Beakers by ceramicist Sarah Hall

Hackney is built on clay. More than that, it is largely built of clay.

“This was pretty much dug straight from the ground and baked into bricks,” observes Sarah Hall, a mentor at Hoxton ceramics studio Turning Earth, pointing to the inner wall of the 19th century railway arch that houses her place of work.

“They won’t have wanted to put any costs on the production, so they’d fire the bricks close to where the clay was dug.”

Bricks aren’t the end of it, of course.
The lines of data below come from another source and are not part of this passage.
-- ==== Sys2Proof/Syntax.lean ====
section
/-!
DEFINITION. The commands of the block: one constructor of Instr per row of spec/opcode_table.json, with the records its
operands carry. Every command's first operand dt is the number of core clocks (1.25 ns) that pass before it acts
(DESIGN CHOICE, log entry 1).
-/
namespace Sys2Proof

/-- Who reaches a register: the requesters of R526, and the manifest's boot-time writes (R498). -/
inductive Requester where
  | pier
  | qmp (session : Nat)
  | cue
  | waybill
  | relay (node : Nat)
  | boot
  deriving DecidableEq, Repr

/-- The data set an Announce message carries, in the order the default best master clock algorithm compares it
(R49, IEEE 1588-2019): a lower value is better. -/
structure PtpDataset where
  priority1 : Nat
  clockClass : Nat
  accuracy : Nat
  variance : Nat
  priority2 : Nat
  identity : Nat
  steps : Nat
  sender : Nat
  deriving DecidableEq, Repr

/-- A PTP message as the engine uses it (R49 to R51). Times are in units of 2⁻¹⁶ ns. -/
inductive PtpMessage where
  /-- Announce with its data set. -/
  | announce (ds : PtpDataset)
  /-- Sync with its origin time and correction; the receive stamp is the ledger. -/
  | sync (origin : Int) (correction : Int) (twoStep : Bool)
  /-- Follow_Up with the precise origin time of the last Sync. -/
  | followUp (origin : Int) (correction : Int)
  /-- Delay_Req from a slave, whose port identity it gives; sent by unicast or not. -/
  | delayReq (requester : Nat) (unicast : Bool)
  /-- Delay_Resp to the port's own Delay_Req. -/
  | delayResp (received : Int) (correction : Int)
  /-- The ST 2059-2 synchronisation metadata of a Management TLV, as its bytes. -/
  | metadata (bytes : List Byte)
  deriving DecidableEq, Repr

/-- An LTC frame rate of R72, coded as TIME_LTC_STAT.RATE (1 to 5). -/
abbrev LtcRate := Fin 6

/-- A sample row data header of an ST 2110-20 packet (R79, R80): row, offset in pixels, length in octets and field bit. -/
structure Srd where
  row : Nat
  offset : Nat
  length : Nat
  field : Bool
  deriving DecidableEq, Repr

/-- An ST 2110-20 packet: its 32-bit extended sequence number, RTP timestamp and payload type, its headers and its
sample octets (R79 to R83). -/
structure RtpPacket where
  seq : Nat
  rtp : Nat
  payloadType : Nat
  srds : List Srd
  payload : List Byte
  deriving DecidableEq, Repr

/-- A STREAM packet (Table 08.15). -/
structure StreamPacket where
  cls : Nat := 0
  origin : Nat
  stream : Nat
  fmt : Nat
  width : Nat
  height : Nat
  media : Nat
  line : Nat
  x : Nat
  pixels : List (List Nat)
  deriving DecidableEq, Repr

/-- The configuration registers of a receiver that R101 guards (Table 03.8). -/
inductive SrcReg where
  | cfg | size | xfer | p0Addr | p0Port | p1Addr | p1Port | clip | startLo | pqPeak
  deriving DecidableEq, Repr



/-- The fields of a tile's STATUS packet (Table 08.7); TEMP_AT is a 64-bit ledger value. -/
structure TileStatus where
  shown : Nat
  dispCrc : Nat
  temp : Int
  tempAt : Nat
  incTally : Nat
  hearsA : Bool
  hearsB : Bool
  roleA : Nat
  roleB : Nat
  timeLocked : Bool
  needDiscovery : Bool
  nothing : Bool
  lossBlack : Bool
  incomplete : Bool
  held : Bool
  conflict : Bool
  tempValid : Bool
  seq : Nat
  timeErr : Int
  snapId : Nat
  rateA : Nat
  rateB : Nat
  deriving DecidableEq, Repr

/-- The fields of a DESCRIPTOR packet (Table 08.9), its side-effect ranges as space, start and length. -/
structure Descriptor where
  ident : Nat
  maxRate : Nat
  width : Nat
  height : Nat
  maker : Nat
  model : Nat
  fw : Nat
  calSize : Nat
  ranges : List (Nat × Nat × Nat)
  deriving DecidableEq, Repr
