/-- A transaction of the Ferry that waits to be sent or for its response (R422, R423): its tag, requester's door and message
type, OP of Table 08.11, Ferry NODE with the target it named (a node ID, or a tile-map entry), and address; for a widened
read, the first word asked for and how many (R429). -/
structure Txn where
  tag : Nat := 0
  door : Door
  type : Nat
  op : Nat
  node : Nat
  dest : Nat
  space : Nat
  offset : Nat
  count : Nat
  data : List Word := []
  posted : Bool := false
  locked : Bool := false
  skip : Nat := 0
  want : Nat := 0
  range : Nat := 64
  /-- A read of a node's shadows waits for this SNAP_ID to be compared with that node's TIME_SNAP_STAT (R403); 0 for none. -/
  snap : Nat := 0
  /-- The clock at which it was sent, or at which it began to wait for the local port. -/
  sentAt : Nat := 0
  /-- FERRY_TIMEOUT as it stood when the transaction arrived, in clocks (R423, R433). -/
  limit : Nat := 0
  /-- The transaction belongs to the locked sequence that runs. -/
  ofSeq : Bool := false
  /-- A posted write whose requester is answered when it has been sent. -/
  answer : Bool := false
  /-- The ledger of its arrival (R39), for one that waits. -/
  arrived : Nat := 0
  /-- A cue's local write: the bits it changes, and the tally that its commit carries (R127). -/
  mask : Nat := 2 ^ 32 - 1
  cue : Option Nat := none
  deriving DecidableEq, Repr

/-- A prefetched line (R429): its first address, words and whether each has been delivered. -/
structure Line where
  door : Door
  node : Nat
  space : Nat
  base : Nat
  words : List Word
  taken : List Bool
  range : Nat
  since : Nat
  deriving DecidableEq, Repr

/-- A locked sequence (R430 to R432): what it is, the address of its first far operation (0 for none), operations done and
values read, its restarts, and the step it stands at: 0 waiting, 1 LOCK sent, 2 a far operation sent, 3 waiting to send
LOCK again, 4 backing off, 5 waiting to send a far operation. -/
structure LockSeq where
  /-- The ledger of its arrival (R39), and FERRY_TIMEOUT as it stood then, in clocks (R433). -/
  arrived : Nat := 0
  limit : Nat := 0
  door : Door
  ops : List SeqOp
  far : Nat
  done : Nat := 0
  values : List Nat := []
  restarts : Nat := 0
  step : Nat := 0
  tag : Nat := 0
  until_ : Nat := 0
  /-- The far operation under way is the read of a masked write. -/
  merging : Bool := false
  deriving DecidableEq, Repr

/-- A request relayed for a controller, waiting for its response (R408). -/
structure Relayed where
  door : Door
  type : Nat
  seq : Nat
  since : Nat
  limit : Nat
  deriving DecidableEq, Repr

/-- An arm sent to every node, whose answers are awaited for 5 ms (SNAP_ARM of Table 14.3): its number, who asked and when,
nodes not yet heard with the SEQ of the arm sent to each, and nodes that refused. -/
structure SnapPoll where
  seq : Nat
  door : Door
  since : Nat
  waiting : List (Nat × Nat)
  refused : List Nat := []
  deriving DecidableEq, Repr

/-- QMP and the Ferry (14_qmp_pier_ferry.md). -/
structure FerryState where
  sessions : List Session := []
  /-- The clocks of the newest AUTH answers of each MAC, newest first, at most 10 (R406). -/
  authSent : Tab (List Nat) := []
  nextTag : Nat := 1
  /-- Tags used within the last 10 ms, with their clocks (R270). -/
  recentTags : List (Nat × Nat) := []
  out : List Txn := []
  waiting : List Txn := []
  /-- Local transactions that wait for the end of a lock on the device's register port, oldest first (R431). -/
  localWait : List Txn := []
  lines : List Line := []
  seqs : List LockSeq := []
  relayed : List Relayed := []
  polls : List SnapPoll := []
  relaySeq : Nat := 0
  /-- Ranges that conflict with a tile: range and tile-map entry (R428). -/
  conflicts : List (Nat × Nat) := []
  deriving DecidableEq, Repr

/-- A word in an outbound queue of the Pier. -/
structure OutWord where
  sop : Bool
  eop : Bool
  data : Nat
  deriving DecidableEq, Repr

/-- An outbound queue of the Pier (R414 to R417): words held, words of a long packet not yet placed, packets waiting
(PTYPE, source and bytes), packets discarded since the last placed, whether a packet is partly read, and when its stale
timer last restarted. -/
structure OutQ where
  words : List OutWord := []
  feed : List OutWord := []
  waiting : List (Nat × Nat × List Byte) := []
  lost : Nat := 0
  reading : Bool := false
  timer : Option Nat := none
  deriving DecidableEq, Repr

/-- An inbound queue of the Pier (R418): the packet being written, whether it is to be discarded, and its LENGTH. -/
structure InQ where
  open_ : Bool := false
  bad : Bool := false
  ptype : Nat := 0
  length : Nat := 0
  bytes : List Byte := []
  deriving DecidableEq, Repr

/-- The Pier (R410 to R420). -/
structure PierState where
  outq : Tab OutQ := []
  inq : Tab InQ := []
  lastResult : Nat := 0
  deriving DecidableEq, Repr

/-- States of a detector instance (FLT_INST_STAT.STATE). -/
inductive FltState where
  | good | fault | escalated | rail
  deriving DecidableEq, Repr

/-- One detector instance (R434): its state, whether its recovery condition still fails, from which clock its quiet
period counts, and its recoveries. -/
structure FltInst where
  state : FltState := .good
  /-- The fault's condition is present: the recovery condition of the owning chapter is not met. -/
  cond : Bool := false
  quietFrom : Nat := 0
  /-- Clocks of the recoveries, newest first (ESC_WINDOW, R447). -/
  recov : List Nat := []
  latched : Bool := false
  injected : Bool := false
  /-- The reaction taken for the fault in force; 255 for none. -/
  reaction : Nat := 255
  /-- Severity at which the fault in force stands. -/
  sev : Nat := 0
  /-- FLT_DET_CFG of its detector when the fault in force was raised (R448). -/
  cfg : Nat := 0
  deriving DecidableEq, Repr

/-- One entry of the fault log (Table 15.8). -/
structure LogEntry where
  seq : Nat
  stamp : Nat
  frac : Nat
  det : Nat
  inst : Nat
  kind : Nat
  sev : Nat
  coincident : Bool := false
  first : Bool := false
  injected : Bool := false
  latched : Bool := false
  withheld : Bool := false
  reaction : Nat := 255
  port : Nat := 0
  gen : Nat := 0
  cause : Nat := 0
  info : Nat := 0
  deriving DecidableEq, Repr

/-- A shadow (R444): the block whose reset started it, its end and the SEQ of its cause. -/
structure Shadow where
  block : Block
  untilClk : Nat
  cause : Nat
  deriving DecidableEq, Repr

/-- A test-mode injection in force (R452). -/
structure Injection where
  det : Nat
  inst : Nat
  pair : Nat
  untilClk : Nat
  deriving DecidableEq, Repr

/-- Detectors, log and first-fault record (15_faults_reserve.md). -/
structure FaultState where
  /-- Instances not in their reset state, by detector × 65,536 + instance. -/
  insts : Tab FltInst := []
  /-- Trips seen inside a shadow, for R445: detector × 65,536 + instance and INFO. -/
  inShadow : List (Nat × Nat) := []
  shadows : List Shadow := []
  /-- Blocks in reset, with the clock at which they return to service (Table 15.4). -/
  resets : List (Block × Nat) := []
  /-- The log, newest first, and the SEQ of the next entry (R450). -/
  log : List LogEntry := []
  nextSeq : Nat := 1
  first : Option LogEntry := none
  /-- The legacy latch of the always-on island (R449). -/
  latch : Bool := false
  /-- A detector among 0 to 9 and 320 to 351 has raised a Severe or Grave fault since power-good (R512). -/
  severe : Bool := false
  /-- Factory test mode (R451) and the injection in force (R452). -/
  test : Bool := false
  injectTgt : Nat := 0
  injection : Option Injection := none
  /-- Clock of the last raise of each once-per-second fault, by detector × 65,536 + instance. -/
  lastRaise : Tab Nat := []
  deriving DecidableEq, Repr

/-- A running or waiting substitution (R454). -/
structure Substitution where
  kind : Nat
  index : Nat
  startClk : Nat
  deriving DecidableEq, Repr

/-- The reserve ledger (R453 to R456). -/
structure ReserveState where
  /-- Running substitutions, at most one of a kind; and those waiting, oldest first. -/
  running : List Substitution := []
  waiting : List Substitution := []
  /-- Logical bank to physical bank (R22): bank b is at position b. -/
  bankMap : List Nat := List.range 16
  /-- The physical bank in reserve; none when it is in use. -/
  spareBank : Option Nat := some 16
  /-- Core in each active deckhand position, and the reserve cores left (R35). -/
  cores : List Nat := List.range 8
  spareCores : List Nat := [8, 9]
  retired : List Nat := []
  /-- The watchkeeper's reserve channel is free. -/
  watchFree : Bool := true
  /-- Corrected errors of each bank in the present hour, and the hour's start. -/
  hourEcc : Tab Nat := []
  hourStart : Nat := 0
  /-- Successive EYE_W measurements below the threshold, by lane. -/
  eyeLow : Tab Nat := []
  deriving DecidableEq, Repr

/-- A watchkeeper value (R473 to R477): its latest raw sample, filtered value and validity, the last five valid samples,
the IIR state Y, filtered values newest first, and its last sample instant, in Run when true. -/
structure WatchVal where
  raw : Nat := 0
  filtered : Nat := 0
  valid : Bool := false
  seen : List Nat := []
  y : Option Nat := none
  hist : List Nat := []
  last : Option (Bool × Nat) := none
  deriving DecidableEq, Repr

/-- A rule (R477): whether it is true, and the consecutive samples that meet the condition or the release. -/
structure WatchRule where
  on : Bool := false
  count : Nat := 0
  deriving DecidableEq, Repr

/-- A trim (R484 to R487): its code, the clock of its last adjustment, and a code waiting for a PWM period. -/
structure Trim where
  code : Nat := 128
  moved : Option Nat := none
  wait : Option Nat := none
  deriving DecidableEq, Repr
In front of Hall is a curvaceous, high-sided bowl, standing among distinctively formed coffee mugs and jars, with a background of tiles in earthy tones, all made from the same stuff as the bricks by potters using the wheels, tables and kilns at Turning Earth.

“We’re an open-access studio space,” explains Hall. Members pay a fee and get access to facilities and mentors in return.
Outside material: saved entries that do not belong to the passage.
-- ==== Sys2Proof/Machine/IngestOps.lean ====
section
/-!
DEFINITION. Source receivers: staging rings, packets, whole frames, loss and selection (03_ingest.md, R78 to R101).
-/
namespace Sys2Proof.Machine

def State.rcv (s : State) (r : Nat) : Receiver := tabGetD s.pipe.receivers r {}

def cfgType (c : SrcCfg) : Nat := bits c.cfg 3 0
def cfgFmt (c : SrcCfg) : Nat := bits c.cfg 5 4
def cfgDepth (c : SrcCfg) : Nat := bits c.cfg 9 6
def cfgW (c : SrcCfg) : Nat := bits c.size 15 0
def cfgH (c : SrcCfg) : Nat := bits c.size 31 16
def cfgFrames (c : SrcCfg) : Nat := bits c.clip 15 0

/-- Buffers a source takes (R90). -/
def cfgCount (c : SrcCfg) : Nat :=
  match cfgType c with
  | 0 => cfgDepth c
  | 1 => cfgDepth c
  | 2 => cfgDepth c
  | 3 => cfgFrames c
  | _ => 0

/-- Ring buffers held (R86). -/
def heldBufs (r : Receiver) : Nat := (r.bufs.filter (·.held)).length

/-- The bits of ING_SRC_P0_PORT and P1_PORT that a source's TYPE gives a field (Table 03.8); the others are reserved. -/
def portBits (c : SrcCfg) (v : Nat) : Nat := if cfgType c = 0 then bits v 25 0 else if cfgType c = 1 then bits v 7 0 else v

/-- The registers of a receiver follow it (Table 03.8). -/
def State.rcvSettle (s : State) (i : Nat) : State :=
  let r := s.rcv i
  let c := r.cfg
  let s := s.wrWords (Reg.ING_SRC_CFG i)
    [c.cfg, c.size, c.xfer, c.p0Addr, portBits c c.p0Port, c.p1Addr, portBits c c.p1Port, c.clip, c.start % 2 ^ 32, c.start / 2 ^ 32, c.pqPeak]
  let s := (s.wn (Reg.ING_SRC_BUF_BASE i) r.base).wn (Reg.ING_SRC_BUF_SIZE i) (r.units + 65536 * r.count)
  let held := if cfgType c ≤ 1 then heldBufs r else min 15 r.count
  s.wn (Reg.ING_SRC_STATE i) (r.state + 8 * r.path0.up.toNat + 16 * r.path1.up.toNat + 32 * held + 512 * r.fmtErr.toNat)

def State.setRcv (s : State) (i : Nat) (r : Receiver) : State :=
  ({ s with pipe := { s.pipe with receivers := tabSet s.pipe.receivers i r } }).rcvSettle i

def State.modRcv (s : State) (i : Nat) (f : Receiver → Receiver) : State := s.setRcv i (f (s.rcv i))

/-- The limits of R79 and R546, reserved codes (Tables 03.1, 03.3, 03.9, 03.10) and R95, R97. -/
def cfgOk (c : SrcCfg) : Bool :=
  let t := cfgType c
  let w := cfgW c
  let h := cfgH c
  decide (t ≤ 5) && cfgFmt c != 3 && decide (w * h ≤ 8388608) && bits c.cfg 11 10 != 3
    && decide (1 ≤ bits c.cfg 27 20) && decide (bits c.xfer 2 0 ≤ 5)
    && decide (100 ≤ bits c.pqPeak 15 0 ∧ bits c.pqPeak 15 0 ≤ 10000)
    && (if t = 0 then decide (16 ≤ w ∧ w ≤ 8192 ∧ 16 ≤ h ∧ h ≤ 4320) && !(bits c.cfg 11 10 == 0 && w % 2 == 1)
        else decide (1 ≤ w ∧ w ≤ 8192 ∧ 1 ≤ h ∧ h ≤ 8192))
    && (if t ≤ 1 then decide (2 ≤ cfgDepth c) else true)
    && (if t = 2 then decide (1 ≤ cfgDepth c ∧ cfgDepth c ≤ 2) && !(bit c.clip 24 && cfgDepth c == 1) else true)
    && (if t = 3 then decide (1 ≤ cfgFrames c) else true)
    && (if t = 5 then decide (bits c.p0Addr 3 0 ≤ 6) else true)

/-- A ring of n buffers at an address. -/
def mkRing (base units n : Nat) : List FrameBuf :=
  (List.range n).map fun i => { addr := base + i * units * 65536 }

/-- Staging for a source (R90): first unit, or none when it does not fit. -/
def State.allocFor (s : State) (c : SrcCfg) : Option (Nat × State) :=
  s.stageAlloc (cfgCount c * bufUnits (cfgW c) (cfgH c) (cfgFmt c))

/-- A receiver taken by a berth with its configuration and staging at a unit; a still, a colour and a pattern are always
due (Table 03.1), so they run at once (R100). -/
def State.openRcv (s : State) (i index : Nat) (c : SrcCfg) (first : Nat) : State :=
  let n := cfgCount c
  let u := bufUnits (cfgW c) (cfgH c) (cfgFmt c)
  let base := if n = 0 then 0 else s.unitAddr first
  s.setRcv i { berth := some index, cfg := c, state := (if [2, 4, 5].contains (cfgType c) then 2 else 1), base := base, units := u, count := n
               bufs := if cfgType c ≤ 1 then mkRing base u n else []
               path0 := { lastSeen := s.clk }, path1 := { lastSeen := s.clk } }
Members include professional ceramicists, recent graduates and some absolute beginners, as well as a couple of designers and architects looking realise an idea in clay and give ceramics a spin.

Wheels, explains Hall, are the most well-known of potters’ tools, but other techniques are available.
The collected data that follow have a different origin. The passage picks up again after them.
/-- An attempt of an upload starts with its temporary area and the header pull, or waits for staging (R162). -/
def State.uploadStart (s : State) (t : Nat) : State :=
  let e := s.tileEntry t
  if e.upload.step ≠ 1 ∨ !e.present then s
  else
    let n := ceilDiv (e.upload.width * e.upload.height * 12) 65536
    match s.stageAlloc n with
    | none => s.setCal t 5
    | some (u, s) =>
      let s := s.setEntry t { e with upload := { e.upload with step := 2, started := s.clk, unit := u, units := n } }
      (s.setCal t 1).calPull t 0 32

/-- A new upload of an entry (R162, R165, R167): a tile that declares no image is MISSING at once. -/
def State.uploadNew (s : State) (t : Nat) (reload : Bool := false) : State :=
  let s := s.uploadEnd t
  let e := s.tileEntry t
  if e.calSize = 0 then (s.setEntry t { e with upload := {} }).setCal t 3
  else (s.setEntry t { e with upload := { step := 1, width := e.width, height := e.height, reload := reload } }).uploadStart t

/-- An attempt fails (R160, R165): after three the tile is FAILED. -/
def State.uploadFail (s : State) (t : Nat) : State :=
  let s := s.bump Reg.CAL_UPLOAD_FAIL
  let e := s.tileEntry t
  let e := { e with upload := { e.upload with attempts := e.upload.attempts + 1 } }
  let s := s.setEntry t e
  if 3 ≤ e.upload.attempts then (s.uploadEnd t).setCal t 4
  else
    let s := s.setEntry t
      { e with upload := { e.upload with step := 2, started := s.clk, header := [], got := [] } }
    s.calPull t 0 32

/-- The header's checks (R160): magic, version, entry size, its CRC and the tile-map region. -/
def State.headerOk (s : State) (t : Nat) (h : List Byte) : Bool :=
  let w := s.liveWords t
  let (rw, rh) := regionOf (mOrient w) (pkt h 6 2) (pkt h 8 2)
  pkt h 0 4 == 0x4843414C && pkt h 4 1 == 1 && pkt h 10 2 == 12 && (crc32c (h.take 28)).toNat == pkt h 28 4
    && rw == mW w && rh == mH w

/-- A run of bytes joined to the runs received. -/
def runInsert (o n : Nat) : List (Nat × Nat) → List (Nat × Nat)
  | [] => [(o, n)]
  | (a, m) :: rs =>
    if o + n < a then (o, n) :: (a, m) :: rs
    else if a + m < o then (a, m) :: runInsert o n rs
    else runInsert (min o a) (max (o + n) (a + m) - min o a) rs

/-- The first tally whose raster starts at or after a ledger time (R162). -/
def State.firstRaster (s : State) (ns : Nat) : Nat :=
  let k := s.tally
  ((List.range 6).map (k + ·)).find? (fun n => decide (ns ≤ s.rasterPoint n)) |>.getD (k + 6)

/-- The tally from which a tile's new entries apply in a twin (R163): with its own image accepted and the twin's first
tally known, the Lead announces the later of the two; the Escort, once it has accepted the image, applies it from the tally
announced when that is not before its own. -/
def State.calTally (s : State) (t : Nat) : State :=
  let e := s.tileEntry t
  match e.upload.peer with
  | none => s
  | some n =>
    let eff := if s.role = 1 then max n e.upload.own else n
    if e.upload.step ≠ 4 ∨ eff < e.upload.own then s
    else
      let s := s.setEntry t { e with upload := { e.upload with eff := some eff } }
      let s := if e.place.isSome then s.wn Reg.SCAN_MAP_EFF eff else s
      if s.role = 1 then s.twinSend "CAL_ANNOUNCE" 2 [t, eff] else s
‘Slip casting’ means making a plaster mould of the shape you want and pouring in liquid clay.

Turning Earth

The Turning Earth Ceramics studio

The plaster sucks moisture from the clay, gradually building up a hard layer around the edges.

Once this is thick enough, you pour out the liquid clay and you’re left with a solid clay shape. Genius. ‘Hand-building’ involves manually shaping the clay, either by rolling it out like pastry or forming little sausage shapes to be built up into a larger form.

Moulds can be used too. Hall points out one of the members who looks like she’s engaged in a complex act of millinery, smoothing light-orange material over a round mould, occasionally warming the clay gently with a hairdryer.

This helps moisture leave the clay in a slow, uniform way – avoiding it being vaporised when later placed in the 1,000°C plus temperatures of the kiln, which would cause the bowl, hours in the making, to crack or even explode.

Turning Earth’s kilns are giant tubs lined with electric elements and built from fire-brick, which looks like polystyrene but is capable of withstanding frightening temperatures. The heat changes the clay chemically, so it can’t go back to mush.

Bubble pot

Bubble pot

This occurs during the first firing, at a ‘low’ 1000°C, known as a ‘bisc’ firing.

This gives you a solid but still porous material (think of bricks soaking up water on a rainy day), which a 1250°C second firing vitrifies – ‘converts into glass or a glass-like substance,’ says the Oxford English Dictionary – making it water-resistant (think bathroom tiles).

You can add a glaze before this second firing, which will bond chemically with the ceramic under the intense heat, and stick for good.

Turning Earth holds frequent sales of its members’ wares.

There’s growing demand for hand-made ceramics, both from restaurateurs looking for something distinctive and hard-wearing for customers to dine off, and from ordinary folk who are willing to pay a small premium to escape the smooth all-whiteness of the Ikea-M&S-John Lewis crockery-interiors complex.

“Potters have this thing that your cup is the first thing you touch in the morning; you touch it to your mouth, it’s very personal,” reflects Hall.

“If you get pleasure out of that it’s quite a good way to regularly remember what you like about it.

If you have a special dress that you only wear once every three years to a big function you only get this limited amount of pleasure from it, but if you have a cup that you love and you use every single time you have a cup of tea and you get pleasure from it, that’s actually quite a lot of pleasure.”

Turning Earth’s next sale is 18–19 June 2016.